Molecular Shuttles Based on Tetrathiafulvalene Units and 1,5-Dioxynaphthalene Ring Systems

Six different degenerate [2]rotaxanes were synthesized and characterized. The rotaxanes contained either two tetrathiafulvalene (TTF) units or two 1,5‐dioxynaphthalene (DNP) ring systems, both of which serve as recognition sites for a cyclobis(paraquat‐p‐phenylene) (CBPQT4+) ring. Three different spacer units were incorporated into the dumbbell components of the [2]rotaxanes between the recognition sites. They include a polyether chain, a terphenyl unit, and a diphenyl ether linker, all of which were investigated in order to probe the effect of the spacers on the rate of the shuttling process.
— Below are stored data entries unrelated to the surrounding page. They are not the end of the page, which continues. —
-- ==== Sys2Proof/Tests/Slice0.lean ====
section
/-! SUPPORT. Tests of the model. Every expected value comes from the spec: the numbers S<n>, V<n>, P<n> are vectors of
spec/95_test_vectors.md. The `test_witness_...` theorems show, for every statement with hypotheses, a concrete state and
operands that meet them together. -/

namespace Sys2Proof.Tests

open Sys2Proof.Machine

/-! ### Helpers -/

/-- A next state with a property. -/
def check (o : Reply State) (f : State → Bool) : Bool :=
  match o with
  | .next t => f t
  | .fault _ => false
  | .refused _ => false

/-- A stop by this refusal. -/
def refusedAs (o : Reply State) (r : Refusal) : Bool :=
  match o with
  | .next _ => false
  | .fault _ => false
  | .refused q => q == r

/-- A stop by this fault. -/
def faultsAs (o : Reply State) (f : Fault) : Bool :=
  match o with
  | .next _ => false
  | .fault q => q == f
  | .refused _ => false

/-- What a word decodes to, as data that can be compared. -/
def decodesTo (w : CommandWord) (i : Instr) : Bool :=
  match decode w with
  | .ok j => j == i
  | .error _ => false

/-- How a word is rejected. -/
def rejectedAs (w : CommandWord) (e : Reject) : Bool :=
  match decode w with
  | .ok _ => false
  | .error q => q == e

/-- The named Configurations of 95_test_vectors.md. -/
def cA : Configuration := ⟨0x067, false, true, true, .one, .none⟩
def cB : Configuration := ⟨0xFFF, true, true, false, .two, .odd⟩
def cC : Configuration := ⟨0x010, true, false, true, .one, .even⟩

/-- The UART after `CONFIGURE cA` (V5), nothing waiting, BEMPTY read as 1. -/
def uartA : Uart :=
  { txc := false, bempty := true, ferr := false, ovr := false, perr := false, u2x := false, mpcm := false,
    ctrlB := 0x18, ctrlC := 0x06, baud := 0x067, waiting := none, txPath := [], emptySeen := true }

/-- A peripheral after `CONFIGURE cA`, cached variant. -/
def on : Peripheral := { Peripheral.atReset Config.port0 with cache := cA, uart := uartA }

/-- The same in the read-back variant. -/
def onReadBack : Peripheral := { on with params := { Config.port0 with cached := false } }

/-- The same on a bus that cannot carry 16 bits. -/
def onSplit : Peripheral := { on with params := { Config.port0 with bus := .split } }

/-- A peripheral inside a command. -/
def inside (u : Peripheral) (p : Phase) (i : Instr) : Peripheral :=
  { u with phase := p, x := { u.x with cmd := encode i } }

/-- A peripheral with a byte waiting. -/
def withByte (u : Peripheral) (d : Byte) : Peripheral := { u with uart := { u.uart with waiting := some d } }

/-- A peripheral with the loop's registers set. -/
def withLoop (u : Peripheral) (lim cnt : Len) (dbyte ebyte : Byte) : Peripheral :=
  { u with x := { u.x with lim := lim, cnt := cnt, dbyte := dbyte, ebyte := ebyte } }

/-- A peripheral with a buffer. -/
def withBuffer (u : Peripheral) (bytes : List Byte) : Peripheral := { u with buffer := Memory.ofBytes bytes }

/-- A peripheral with a command at its port. -/
def withCommand (u : Peripheral) (w : CommandWord) (bytes : List Byte) : Peripheral :=
  { u with port := [{ word := w, buffer := some bytes }] }

/-- The machine with one peripheral. -/
def one (u : Peripheral) : State := { self := u, others := [], turns := [] }

/-! ### Well-formedness (rule R112, corner case d) -/

theorem test_wf_refuses_gets_of_capacity_zero : (Instr.gets 0 0x0A).wf = false := by decide
theorem test_wf_accepts_gets_of_capacity_one : (Instr.gets 1 0x0A).wf = true := by decide
theorem test_wf_accepts_the_other_commands :
    [Instr.configure cA, .getconfig, .geterror, .putc 0, .getc, .putn 0, .getn 0, .puts, .flushrx].all Instr.wf
      = true := by decide

/-! ### Decoding: each command's word written out bit by bit from the formats of rule R68 and the opcodes of rule R69 -/

/-- Opcode 0001, ten zeros, parity 00, stop 0, tx 1, rx 1, u2x 0, divisor 000001100111. -/
theorem test_decode_configure :
    decodesTo (0b0001#4 ++ 0b0000000000#10 ++ 0b00#2 ++ 0b0#1 ++ 0b1#1 ++ 0b1#1 ++ 0b0#1 ++ 0b000001100111#12)
      (.configure cA) = true := by decide
/-- V39: opcode 0001, ten zeros, parity 11, stop 1, tx 0, rx 1, u2x 1, divisor 111111111111. -/
theorem test_decode_configure_odd :
    decodesTo (0b0001#4 ++ 0b0000000000#10 ++ 0b11#2 ++ 0b1#1 ++ 0b0#1 ++ 0b1#1 ++ 0b1#1 ++ 0b111111111111#12)
      (.configure cB) = true := by decide
theorem test_decode_getconfig : decodesTo (0b0010#4 ++ 0#28) .getconfig = true := by decide
theorem test_decode_geterror : decodesTo (0b0011#4 ++ 0#28) .geterror = true := by decide
theorem test_decode_putc : decodesTo (0b0100#4 ++ 0#20 ++ 0b01000001#8) (.putc 0x41) = true := by decide
theorem test_decode_getc : decodesTo (0b0101#4 ++ 0#28) .getc = true := by decide
theorem test_decode_putn : decodesTo (0b0110#4 ++ 0#12 ++ 0b0000000000000010#16) (.putn 2) = true := by decide
theorem test_decode_getn : decodesTo (0b0111#4 ++ 0#12 ++ 0b0000000000000101#16) (.getn 5) = true := by decide
/-- V39: opcode 1000, four zeros, delimiter 00001010, capacity 4. -/
theorem test_decode_gets :
    decodesTo (0b1000#4 ++ 0#4 ++ 0b00001010#8 ++ 0b0000000000000100#16) (.gets 4 0x0A) = true := by decide
theorem test_decode_puts : decodesTo (0b1001#4 ++ 0#28) .puts = true := by decide
theorem test_decode_flushrx : decodesTo (0b1010#4 ++ 0#28) .flushrx = true := by decide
Data from dynamic 1H NMR spectroscopy revealed a relatively small difference in the ΔG≠ values for the shuttling process in the [2]rotaxanes containing the three different spacers, in contrast to a large difference between the TTF‐containing rotaxanes (18 kcal mol−1) and the DNP‐containing rotaxanes (15 kcal mol−1). This 3 kcal mol−1 difference is predominantly a result of a ground‐state effect, reflecting the much stronger binding of TTF units to the CBPQT4+ ring in comparison with DNP ring systems. An examination of the enthalpic (ΔH≠) and entropic (ΔS≠) components for the shuttling process in the DNP‐containing rotaxanes revealed significant differences between the three spacers, a property which could be important in designing new molecules for incorporation into molecular electronic and nanoelectromechanical (NEMs) devices. Six degenerate molecular shuttles incorporating either tetrathiafulvalene (TTF) units or 1,5‐dioxynaphthalene (DNP) ring systems have been synthesized and characterized. Three different spacers were also incorporated between the two recognition sites and studied to determine their influence on the shuttling process (shown schematically). A negligible difference is observed in the barrier for shuttling between the three different spacers. Examination of the enthalpic and entropic activation parameters, however, reveals some small but interesting differences. The largest effect on shuttling appears to be a ground‐state effect mediated by the strength of binding of the recognition unit. These thermodynamic parameters provide a basis for comparison to similar data in molecular electronic devices.